Evaluating Generative Language Models in Information Extraction as Subjective Question Correction

Yuchen Fan,Yantao Liu,Zijun Yao,Jifan Yu,Lei Hou,Juanzi Li
2024-04-04
Abstract:Modern Large Language Models (LLMs) have showcased remarkable prowess in various tasks necessitating sophisticated cognitive behaviors. Nevertheless, a paradoxical performance discrepancy is observed, where these models underperform in seemingly elementary tasks like relation extraction and event extraction due to two issues in conventional evaluation. (1) The imprecision of existing evaluation metrics that struggle to effectively gauge semantic consistency between model outputs and ground truth, and (2) The inherent incompleteness of evaluation benchmarks, primarily due to restrictive human annotation schemas, resulting in underestimated LLM performances. Inspired by the principles in subjective question correction, we propose a new evaluation method, SQC-Score.
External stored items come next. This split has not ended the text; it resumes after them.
@[simp] theorem onTach_clk (d : Dev) (i : Fin 4) (f : Tach → Tach) : (d.onTach i f).clk = d.clk := rfl
@[simp] theorem onTach_pwr (d : Dev) (i : Fin 4) (f : Tach → Tach) : (d.onTach i f).pwr = d.pwr := rfl
@[simp] theorem onTach_keep (d : Dev) (i : Fin 4) (f : Tach → Tach) : (d.onTach i f).keep = d.keep := rfl
@[simp] theorem onTach_fuse (d : Dev) (i : Fin 4) (f : Tach → Tach) : (d.onTach i f).fuse = d.fuse := rfl
@[simp] theorem onTach_host (d : Dev) (i : Fin 4) (f : Tach → Tach) : (d.onTach i f).host = d.host := rfl
@[simp] theorem onTach_grants (d : Dev) (i : Fin 4) (f : Tach → Tach) : (d.onTach i f).grants = d.grants := rfl
@[simp] theorem onTach_fe (d : Dev) (i : Fin 4) (f : Tach → Tach) : (d.onTach i f).fe = d.fe := rfl
@[simp] theorem onTach_teds (d : Dev) (i : Fin 4) (f : Tach → Tach) : (d.onTach i f).teds = d.teds := rfl
@[simp] theorem onTach_tachs (d : Dev) (i : Fin 4) (f : Tach → Tach) : (d.onTach i f).tachs = upd d.tachs i f := rfl
@[simp] theorem onTach_wr (d : Dev) (i : Fin 4) (f : Tach → Tach) : (d.onTach i f).wr = d.wr := rfl
@[simp] theorem onTach_guard (d : Dev) (i : Fin 4) (f : Tach → Tach) : (d.onTach i f).guard = d.guard := rfl
@[simp] theorem onTach_rinse (d : Dev) (i : Fin 4) (f : Tach → Tach) : (d.onTach i f).rinse = d.rinse := rfl
@[simp] theorem onTach_tiles (d : Dev) (i : Fin 4) (f : Tach → Tach) : (d.onTach i f).tiles = d.tiles := rfl
@[simp] theorem onTach_upkeep (d : Dev) (i : Fin 4) (f : Tach → Tach) : (d.onTach i f).upkeep = d.upkeep := rfl
@[simp] theorem onTach_horizons (d : Dev) (i : Fin 4) (f : Tach → Tach) : (d.onTach i f).horizons = d.horizons := rfl
@[simp] theorem onTach_models (d : Dev) (i : Fin 4) (f : Tach → Tach) : (d.onTach i f).models = d.models := rfl
@[simp] theorem onTach_spool (d : Dev) (i : Fin 4) (f : Tach → Tach) : (d.onTach i f).spool = d.spool := rfl
@[simp] theorem onTach_sram (d : Dev) (i : Fin 4) (f : Tach → Tach) : (d.onTach i f).sram = d.sram := rfl
@[simp] theorem onTach_store (d : Dev) (i : Fin 4) (f : Tach → Tach) : (d.onTach i f).store = d.store := rfl
@[simp] theorem onTach_link (d : Dev) (i : Fin 4) (f : Tach → Tach) : (d.onTach i f).link = d.link := rfl
@[simp] theorem onTach_flash (d : Dev) (i : Fin 4) (f : Tach → Tach) : (d.onTach i f).flash = d.flash := rfl
@[simp] theorem onTach_qspi (d : Dev) (i : Fin 4) (f : Tach → Tach) : (d.onTach i f).qspi = d.qspi := rfl
@[simp] theorem onTach_free (d : Dev) (i : Fin 4) (f : Tach → Tach) : (d.onTach i f).free = d.free := rfl

@[simp] theorem onComp_clk (d : Dev) (i : Fin 32) (f : Comparator → Comparator) : (d.onComp i f).clk = d.clk := rfl
@[simp] theorem onComp_pwr (d : Dev) (i : Fin 32) (f : Comparator → Comparator) : (d.onComp i f).pwr = d.pwr := rfl
@[simp] theorem onComp_keep (d : Dev) (i : Fin 32) (f : Comparator → Comparator) : (d.onComp i f).keep = d.keep := rfl
@[simp] theorem onComp_fuse (d : Dev) (i : Fin 32) (f : Comparator → Comparator) : (d.onComp i f).fuse = d.fuse := rfl
@[simp] theorem onComp_host (d : Dev) (i : Fin 32) (f : Comparator → Comparator) : (d.onComp i f).host = d.host := rfl
@[simp] theorem onComp_grants (d : Dev) (i : Fin 32) (f : Comparator → Comparator) : (d.onComp i f).grants = d.grants := rfl
@[simp] theorem onComp_fe (d : Dev) (i : Fin 32) (f : Comparator → Comparator) : (d.onComp i f).fe = d.fe := rfl
@[simp] theorem onComp_teds (d : Dev) (i : Fin 32) (f : Comparator → Comparator) : (d.onComp i f).teds = d.teds := rfl
@[simp] theorem onComp_tachs (d : Dev) (i : Fin 32) (f : Comparator → Comparator) : (d.onComp i f).tachs = d.tachs := rfl
@[simp] theorem onComp_wr (d : Dev) (i : Fin 32) (f : Comparator → Comparator) : (d.onComp i f).wr = d.wr := rfl
@[simp] theorem onComp_guard (d : Dev) (i : Fin 32) (f : Comparator → Comparator) : (d.onComp i f).guard = { d.guard with comps := upd d.guard.comps i f } := rfl
@[simp] theorem onComp_rinse (d : Dev) (i : Fin 32) (f : Comparator → Comparator) : (d.onComp i f).rinse = d.rinse := rfl
@[simp] theorem onComp_tiles (d : Dev) (i : Fin 32) (f : Comparator → Comparator) : (d.onComp i f).tiles = d.tiles := rfl
@[simp] theorem onComp_upkeep (d : Dev) (i : Fin 32) (f : Comparator → Comparator) : (d.onComp i f).upkeep = d.upkeep := rfl
@[simp] theorem onComp_horizons (d : Dev) (i : Fin 32) (f : Comparator → Comparator) : (d.onComp i f).horizons = d.horizons := rfl
@[simp] theorem onComp_models (d : Dev) (i : Fin 32) (f : Comparator → Comparator) : (d.onComp i f).models = d.models := rfl
@[simp] theorem onComp_spool (d : Dev) (i : Fin 32) (f : Comparator → Comparator) : (d.onComp i f).spool = d.spool := rfl
@[simp] theorem onComp_sram (d : Dev) (i : Fin 32) (f : Comparator → Comparator) : (d.onComp i f).sram = d.sram := rfl
@[simp] theorem onComp_store (d : Dev) (i : Fin 32) (f : Comparator → Comparator) : (d.onComp i f).store = d.store := rfl
@[simp] theorem onComp_link (d : Dev) (i : Fin 32) (f : Comparator → Comparator) : (d.onComp i f).link = d.link := rfl
@[simp] theorem onComp_flash (d : Dev) (i : Fin 32) (f : Comparator → Comparator) : (d.onComp i f).flash = d.flash := rfl
@[simp] theorem onComp_qspi (d : Dev) (i : Fin 32) (f : Comparator → Comparator) : (d.onComp i f).qspi = d.qspi := rfl
@[simp] theorem onComp_free (d : Dev) (i : Fin 32) (f : Comparator → Comparator) : (d.onComp i f).free = d.free := rfl
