-- ==== Sys2Proof/Tests/Slice0.lean ====
section
/-!
SUPPORT. Tests: states on which the other theorems stand, an ill-formed term for each check of `Instr.wf`, the spec's worked examples, and
for each statement of Certificates/Slice0/Obligations.lean a state and operands that meet the hypotheses of each of its clauses.
-/

open Sys2Proof Sys2Proof.Machine

section

set_option Elab.async false
set_option maxRecDepth 100000
set_option linter.unusedVariables false

/-- A device that has booted: ACTIVE, READY, frame 1 running. -/
def up : State :=
  { State.reset with dev := State.reset.dev.onPwr (fun w => { w with state := .active, ready := true, frame1 := true, restored := true, selected := true, outcomePlaced := true }) }

/-- The same with a page changed. -/
def pageWith (s : State) (b : Basket) (f : Page → Page) : State := { s with dev := s.dev.onPage b f }

/-- The same with the arguments of basket 0's page. -/
def argsOf (s : State) (l : List Nat) : State :=
  pageWith s 0 (fun p => { p with args := vec 8 (fun i => BitVec.ofNat 16 (l.getD i 0)) })

/-- The same with the device changed. -/
def devWith (s : State) (f : Dev → Dev) : State := { s with dev := f s.dev }

/-- A boot record without entries; its CRC was computed with zlib. -/
def bootBytes : List Byte :=
  [0x42, 0x4F, 0x4F, 0x54, 1, 0, 3, 10, 32, 0, 0, 0, 0, 0, 0, 0, 0, 0, 0, 0, 0, 0, 0, 0, 0, 0, 0, 0] ++ [0x38, 0xA6, 0xB0, 0x6E]

/-- An offset calibration over 4 samples of raw code 2, its window ended. -/
def aCal : Calibration :=
  { gain := false, start := 0, stop := 50, basket := 0, n1 := 4, sum1 := 8, sq1 := 16, n2 := 0, sum2 := 0, sq2 := 0, dirty := false }

/-- Tach input 3 with live settings and a loop. -/
def tachAt (set : TachSet) (l : TachLoop) : State :=
  devWith up (fun d => (d.onWr (fun w => { w with live := { w.live with tachs := w.live.tachs.set 3 set } })).onLoop 3 (fun _ => l))


/-- Frame 7, ended at instant 0, with one value for every feature, read out or not. -/
def theEnded (v : BandValue) (out : Bool) : EndedFrame :=
  { num := 7, start := 0, stop := 0, startStamp := 3, stopStamp := 9, tref := ms 100, truncated := false, blanked := false,
    values := List.replicate 512 v, handedOff := out, counted := out, written := false }

/-- A device that is reading that frame out. -/
def ended (v : BandValue) (out : Bool) : State := devWith up (fun d => d.onWr (fun w => { w with ended := some (theEnded v out) }))

/-- A small image: a tile layer of 2 inputs and 1 output on logical tile 0, then a vector layer of one descriptor. -/
def anImage : Image :=
  { basket := 0, length := 96, modelId := 9, crc := 5, auth := false, fixed := false, divider := 1, priority := 3, logicalTiles := 1, deadlineUs := 100,
    layers := [{ vector := false, pass := 0, inFormat := 0, weightFormat := 0, inCount := 2, outCount := 1, firstSlice := 0, sliceCount := 1,
                 descFirst := 0, descCount := 0, biasOffset := 0, outBytes := 8, input := 0xFFFF, softHead := false },
               { vector := true, pass := 0, inFormat := 0, weightFormat := 0, inCount := 1, outCount := 1, firstSlice := 0, sliceCount := 0,
                 descFirst := 0, descCount := 1, biasOffset := 0, outBytes := 8, input := 0, softHead := false }],
    slices := [{ layer := 0, dMode := false, replicas := 1, tiles := [0], rowFirst := 0, rowCount := 2, outFirst := 0, outCount := 1, inFirst := 0,
                 outBase := 0, budget := 8, shift := 0, seamTol := 4, busy := 0 }],
    blocks := [{ rowFirst := 0, rowCount := 2, darnReserve := 0, dataOffset := 0, dataCrc := 0 }], weights := 64, workspaces := [],
    descs := [{ op := 1, inFormat := 2, outFormat := 2, engine := 0, count := 1, src := 0, src2 := 0, dst := 1, param := 0 }],
    bindings := [{ kind := 0, source := 1, frame := 0, missing := 0, first := 0, count := 2, target := 0, node := 0, slot := 0, detector := 0 }],
    reload := none, learn := none, biases := [[], []] }

/-- It is loaded on tile 5, with one unit of SRAM from unit 8. -/
def aModel : Model :=
  { basket := 0, image := anImage, state := .loaded, imageAddr := 0x80000, qspi := false, firstUnit := 9, unitCount := 1, wUs := 20, wUnits := us 20,
    tags := 4, margin := 0, projection := [], place := [5], toPress := [], loadFail := none, loadTag := 7, firstFrame := 1, lastRun := 0,
    runsDone := 0, runsEarly := 0, runsMissed := 0, update := 0, lastResult := 0, verdict := 0, novelty := 0, learn := none, run := none, leaving := [] }

/-- An entry of a basket area. -/
def anEntry : Entry :=
  { modelId := 7, state := .learning, doubt := false, pending := false, baseCount := 0, headRows := 0, headOutputs := 0, stateTime := 0, elapsed := 0,
    number := 1, labelSeq := 0, runs := 0, doubtful := 0, n := 0, baseline := [], codes := [],
    log := [{ number := 1, minutes := 2, units := 3, rows := 4, cause := 5, result := 0 }] }

/-- A run that has just started. -/
def aRun : Run :=
  { frame := 1, start := 0, tr := 0, deadline := sec 1, layer := 0, layerOn := false, waitFor := false, gathered := false, finished := false, flags := 0, clips := 0,
    saturations := 0, unchecked := 0, replicas := [], usable := [], planned := [], accums := [], seamFailed := [], handed := [], counts := [], tagsPeak := 0, states := [], passDone := 0, passTaken := 0,
    reloadQueue := [], verdict := none, verdictTop := none, novelty := none, baseShadow := none, headShadow := none, label := none }

/-- A triggered ring of 64 entries at unit 4 that runs. -/
def aRing : Ring :=
  { base := 256, length := 64, mode := .triggered, withAngle := false, tach := 0, comp := none, post := 2, tag := 0, state := .running, next := 0, total := 0,
    newest := 0, trigAt := none, trigIndex := none, postLeft := 0 }

/-- An image of one vector layer and one block of zeros, at 0x90000; its CRCs were computed with zlib. Chain 3 has its peak detector on and tile 0
is SPARE. -/
def imageCells : List Host.Cell :=
  [(0x90000, 65), (0x90001, 83), (0x90002, 75), (0x90003, 84), (0x90005, 1), (0x90008, 220), (0x90009, 1), (0x9000C, 5), (0x9000E, 1),
   (0x90010, 9), (0x90014, 1), (0x90016, 3), (0x90017, 1), (0x9003C, 170), (0x9003D, 187), (0x9003E, 210), (0x9003F, 201), (0x90040, 1),
   (0x90044, 124), (0x90048, 32), (0x9004C, 2), (0x90050, 156), (0x90054, 4), (0x90058, 4), (0x9005C, 160), (0x90060, 20), (0x90064, 5),
   (0x90068, 180), (0x9006C, 20), (0x90070, 3), (0x90074, 200), (0x90078, 20), (0x90079, 1), (0x9007C, 1), (0x9007E, 5), (0x90080, 1),
   (0x9008A, 1), (0x9008C, 255), (0x9008D, 255), (0x9008E, 255), (0x9008F, 255), (0x90090, 4), (0x90094, 255), (0x90095, 255), (0x900A2, 1),
   (0x900A4, 22), (0x900A5, 5), (0x900A6, 5), (0x900A7, 255), (0x900A8, 1), (0x900AD, 2), (0x900B4, 1), (0x900B8, 2), (0x900BC, 3), (0x900BE, 1),
   (0x900C8, 1), (0x900CE, 1), (0x900D4, 20), (0x900D8, 88), (0x900D9, 133), (0x900DA, 150), (0x900DB, 13)]

def imageAt : State :=
  devWith up (fun d => ((({ d with sram := { cells := imageCells, written := [0x90] } }).onChain 3 (fun c =>
    { c with detSet := { c.detSet with peakOn := true } })).onTile 0 (fun x => { x with state := .spare })))

/-- Its MD_LOAD from unit 10. -/
def loading : State := argsOf imageAt [0, 0, 9, 476, 0, 10]

/-- An enabled band value of 0. -/
def zeroValue : BandValue := { enabled := true, area := 0, count := false, scale := 0, flags := 0 }

/-- Frame 7 as it ends with that value for every feature. -/
def justEnded : EndedFrame := theEnded zeroValue true

/-- A learning side that has just been loaded. -/
def theLearn : Learn :=
  { state := .learning, winStart := none, winLen := 0, doubt := false, pendingPatch := false, runs := 0, doubtful := 0, n := 0, committed := 0,
    discarded := 0, noChange := 0, badLabels := 0, seqDone := 0, freezeFrom := none, releaseFrom := none, elapsed := 0, lastTr := none,
    patchDue := none, patchNumber := 0, patchStep := none, codes := [], newCodes := [], imageCodes := [], recommission := false, base := [], log := [] }

/-- A learning specification. -/
def theSpec : LearnSpec :=
  { softLayer := 0, recon := false, update := 1, forget := 4, interval := none, freezeHold := 1, releaseTime := 3600, commission := 1,
    freezeLevel := 0x4200, releaseLevel := 0x3C00, doubtLevel := 0x4200, rate := 0x2E66, baseFirst := 0, baseCount := 0 }
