-- ==== Sys2Proof/Machine/Rotate.lean ====
section
/-! DEFINITION. Rotates (42_rotate.md R130 to R132): one function for both opcode spaces, chosen by `ROTATE_VARIANT`. -/

namespace Sys2Proof.Machine

/-- The one rotate of `RLA` and every `RLC r` (R130, R131; D8): Z, N and H are cleared in both variants. -/
def rotateReg8 (r : Reg8) (s : State) : Out :=
  let x := rotL s.rotateVariant (s.reg8 r) s.f.c
  .next { s.setReg8 r x.res with f := Flags.ofRot x }

/-- `RLA` (R130). -/
def execRla (s : State) : Out := rotateReg8 .a s

/-- `RLC B` (R131). -/
def execRlcB (s : State) : Out := rotateReg8 .b s

/-- `RLC C` (R131). -/
def execRlcC (s : State) : Out := rotateReg8 .c s

/-- `RLC D` (R131). -/
def execRlcD (s : State) : Out := rotateReg8 .d s

/-- `RLC E` (R131). -/
def execRlcE (s : State) : Out := rotateReg8 .e s

/-- `RLC H` (R131). -/
def execRlcH (s : State) : Out := rotateReg8 .h s

/-- `RLC L` (R131). -/
def execRlcL (s : State) : Out := rotateReg8 .l s

/-- `RLC A` (R131). -/
def execRlcA (s : State) : Out := rotateReg8 .a s

end Sys2Proof.Machine
end

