/-- R241 to R243: the state a run starts from, for every value of the parameters. -/
def Obligations.InitialStateOfARun : Prop :=
  ∀ (variant : RotateVariant) (romN : Vector Byte Config.romNSize) (boot : List Byte), boot.length ≤ 16384 →
    ∃ s, State.initial variant romN boot = .ok s ∧ s.snapshot = State.reset.snapshot ∧ s.pc = 0x0000 ∧
      s.rotateVariant = variant ∧ s.signal = none ∧ Inv s ∧
      ∀ x : Addr, s.byteAt x =
        if x.toNat < boot.length then boot.getD x.toNat 0
        else if 0x4000 ≤ x.toNat ∧ x.toNat < 0x8000 then romN.toList.getD (x.toNat - 0x4000) 0
        else 0x00

/-! ### Loads and stores -/

/-- R100 (register range: the spec's decision D4), the seven `LD r,n8`: ldBn8, ldCn8, ldDn8, ldEn8, ldHn8, ldLn8, ldAn8. -/
def Obligations.LoadImmediate8 : Prop :=
  ∀ (r : Reg8) (n : Byte) (s : State),
    RunsAt (.ldRN8 r n) [inFieldY 0b00_000_110 r.code, n] ∧
    ∃ t, exec (.ldRN8 r n) s = .next t ∧ t.reg8 r = n ∧ Reg8Unchanged [r] s t ∧ t.f = s.f ∧ t.sp = s.sp ∧
      t.pc = s.pc ∧ MemoryUnchanged [] s t ∧ OutputsUnchanged s t

/-- R101 (SP: the spec's D5; byte order: D7, log 5), the four `LD rr,n16`: ldBCn16, ldDEn16, ldHLn16, ldSPn16. -/
def Obligations.LoadImmediate16 : Prop :=
  ∀ (r : Reg16) (lo hi : Byte) (s : State),
    RunsAt (.ldRRN16 r (word16 lo hi)) [inFieldP 0b00_00_0001 r.code, lo, hi] ∧
    ∃ t, exec (.ldRRN16 r (word16 lo hi)) s = .next t ∧ (t.reg16 r).toNat = hi.toNat * 256 + lo.toNat ∧
      Reg8Unchanged r.halves s t ∧ (r ≠ .sp → t.sp = s.sp) ∧ t.f = s.f ∧ t.pc = s.pc ∧ MemoryUnchanged [] s t ∧
      OutputsUnchanged s t

/-- R102 to R104: ldAIndBC, ldAIndDE and the seven `LD r,[HL]` (ldBIndHL, ldCIndHL, ldDIndHL, ldEIndHL, ldHIndHL, ldLIndHL,
ldAIndHL). The address is the pair before the register is written. -/
def Obligations.LoadIndirect : Prop :=
  ∀ (i : Instr) (r : Reg8) (p : Pair) (op : Byte),
    (i = .ldAIndBC ∧ r = .a ∧ p = .bc ∧ op = 0x0A) ∨ (i = .ldAIndDE ∧ r = .a ∧ p = .de ∧ op = 0x1A) ∨
      (i = .ldRIndHL r ∧ p = .hl ∧ op = inFieldY 0b01_000_110 r.code) →
    ∀ s : State, RunsAt i [op] ∧
      ∃ t, exec i s = .next t ∧ t.reg8 r = s.byteAt (s.indirect p) ∧ s.indirect p = s.pair p ∧
        Reg8Unchanged [r] s t ∧ t.f = s.f ∧ t.sp = s.sp ∧ t.pc = s.pc ∧ MemoryUnchanged [] s t ∧ OutputsUnchanged s t

/-- R105 to R107: ldIndBCA, ldIndDEA and the seven `LD [HL],r` (ldIndHLB, ldIndHLC, ldIndHLD, ldIndHLE, ldIndHLH, ldIndHLL,
ldIndHLA). -/
def Obligations.StoreIndirect : Prop :=
  ∀ (i : Instr) (r : Reg8) (p : Pair) (op : Byte),
    (i = .ldIndBCA ∧ r = .a ∧ p = .bc ∧ op = 0x02) ∨ (i = .ldIndDEA ∧ r = .a ∧ p = .de ∧ op = 0x12) ∨
      (i = .ldIndHLR r ∧ p = .hl ∧ op = inFieldZ 0b01110_000 r.code) →
    ∀ s : State, RunsAt i [op] ∧
      ∃ t, exec i s = .next t ∧ t.byteAt (s.indirect p) = s.reg8 r ∧ s.indirect p = s.pair p ∧
        MemoryUnchanged [s.indirect p] s t ∧ Reg8Unchanged [] s t ∧ t.f = s.f ∧ t.sp = s.sp ∧ t.pc = s.pc ∧
        OutputsUnchanged s t

/-- R108, R109: ldIndHLIncA and ldIndHLDecA. The store uses HL before the update, which is modulo 2^16. -/
def Obligations.StoreAndUpdateHL : Prop :=
  ∀ s : State,
    (RunsAt .ldIndHLIncA [0x22] ∧ ∃ t, exec .ldIndHLIncA s = .next t ∧ t.byteAt (s.indirect .hl) = s.a ∧
      t.pair .hl = s.pair .hl + 1 ∧ MemoryUnchanged [s.indirect .hl] s t ∧ Reg8Unchanged [.h, .l] s t ∧ t.f = s.f ∧
      t.sp = s.sp ∧ t.pc = s.pc ∧ OutputsUnchanged s t) ∧
    (RunsAt .ldIndHLDecA [0x32] ∧ ∃ t, exec .ldIndHLDecA s = .next t ∧ t.byteAt (s.indirect .hl) = s.a ∧
      t.pair .hl = s.pair .hl - 1 ∧ MemoryUnchanged [s.indirect .hl] s t ∧ Reg8Unchanged [.h, .l] s t ∧ t.f = s.f ∧
      t.sp = s.sp ∧ t.pc = s.pc ∧ OutputsUnchanged s t)

/-- R110, R111: ldhIndA8A and ldhIndCA store A at `0xFF00` plus the operand byte, or plus C. -/
def Obligations.StoreHighPage : Prop :=
  ∀ (n : Byte) (s : State),
    (highPage n).toNat = 0xFF00 + n.toNat ∧
    (RunsAt (.ldhIndA8A n) [0xE0, n] ∧ ∃ t, exec (.ldhIndA8A n) s = .next t ∧ t.byteAt (highPage n) = s.a ∧
      MemoryUnchanged [highPage n] s t ∧ t.snapshot = s.snapshot ∧ OutputsUnchanged s t) ∧
    (RunsAt .ldhIndCA [0xE2] ∧ ∃ t, exec .ldhIndCA s = .next t ∧ t.byteAt (highPage s.c) = s.a ∧
      MemoryUnchanged [highPage s.c] s t ∧ t.snapshot = s.snapshot ∧ OutputsUnchanged s t)

/-! ### Increment, decrement, rotate -/

/-- R120 with R123, the seven `INC r`: incB, incC, incD, incE, incH, incL, incA. That C is kept is the spec's decision D10
(log 15). -/
def Obligations.IncrementRegister : Prop :=
  ∀ (r : Reg8) (s : State),
    RunsAt (.incR r) [inFieldY 0b00_000_100 r.code] ∧
    ∃ t, exec (.incR r) s = .next t ∧ (t.reg8 r).toNat = ((s.reg8 r).toNat + 1) % 256 ∧
      (t.f.z = true ↔ s.reg8 r = 0xFF) ∧ t.f.n = false ∧ (t.f.h = true ↔ (s.reg8 r).toNat % 16 = 15) ∧ t.f.c = s.f.c ∧
      Reg8Unchanged [r] s t ∧ t.sp = s.sp ∧ t.pc = s.pc ∧ MemoryUnchanged [] s t ∧ OutputsUnchanged s t

/-- R121 with R123, the seven `DEC r`: decB, decC, decD, decE, decH, decL, decA. That C is kept is the spec's decision D10
(log 15). -/
def Obligations.DecrementRegister : Prop :=
  ∀ (r : Reg8) (s : State),
    RunsAt (.decR r) [inFieldY 0b00_000_101 r.code] ∧
    ∃ t, exec (.decR r) s = .next t ∧ (t.reg8 r).toNat = ((s.reg8 r).toNat + 255) % 256 ∧
      (t.f.z = true ↔ s.reg8 r = 0x01) ∧ t.f.n = true ∧ (t.f.h = true ↔ (s.reg8 r).toNat % 16 = 0) ∧ t.f.c = s.f.c ∧
      Reg8Unchanged [r] s t ∧ t.sp = s.sp ∧ t.pc = s.pc ∧ MemoryUnchanged [] s t ∧ OutputsUnchanged s t

/-- R122 (SP: the spec's D5), the four `INC rr`: incBC, incDE, incHL, incSP. -/
def Obligations.IncrementPair : Prop :=
  ∀ (r : Reg16) (s : State),
    RunsAt (.incRR r) [inFieldP 0b00_00_0011 r.code] ∧
    ∃ t, exec (.incRR r) s = .next t ∧ (t.reg16 r).toNat = ((s.reg16 r).toNat + 1) % 65536 ∧ Reg8Unchanged r.halves s t ∧
      (r ≠ .sp → t.sp = s.sp) ∧ t.f = s.f ∧ t.pc = s.pc ∧ MemoryUnchanged [] s t ∧ OutputsUnchanged s t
This method innovatively utilizes LLMs, fine-tuned through subjective question correction data, to refine matching between model outputs and golden labels. Additionally, by incorporating a Natural Language Inference (NLI) model, SQC-Score enriches golden labels, addressing benchmark incompleteness by acknowledging correct yet previously omitted answers. Results on three information extraction tasks show that SQC-Score is more preferred by human annotators than the baseline metrics. Utilizing SQC-Score, we conduct a comprehensive evaluation of the state-of-the-art LLMs and provide insights for future research for information extraction. Dataset and associated codes can be accessed at
Computation and Language
What problem does this paper attempt to address?
This paper explores the problem of poor performance of modern large-scale language models (LLMs) in information extraction tasks, despite their excellent performance in tasks requiring complex cognitive behaviors. The authors identify two main issues with existing evaluation methods: the inaccuracy of evaluation metrics, which fail to effectively measure the semantic consistency between model outputs and ground truth answers, and the incompleteness of evaluation benchmarks, which underestimate the performance of LLMs due to limitations in manual annotation patterns. To address these issues, the paper proposes a new evaluation method called SQC-Score. This method improves the matching between model outputs and gold labels by utilizing LLMs fine-tuned with subjectively corrected data. Additionally, by combining with natural language inference (NLI) models, SQC-Score enriches the gold labels by considering correct but overlooked answers, thereby compensating for the incompleteness of benchmarks. Experimental results demonstrate that SQC-Score is more favored by human annotators than baseline metrics in three information extraction tasks and can provide a more comprehensive evaluation of the performance of the latest LLMs. The paper also points out that while LLMs show potential in some shallow information extraction tasks, challenges still remain in tasks requiring strict structured information extraction. In summary, this paper aims to provide a more accurate and comprehensive evaluation method through SQC-Score to facilitate the future development of the information extraction field.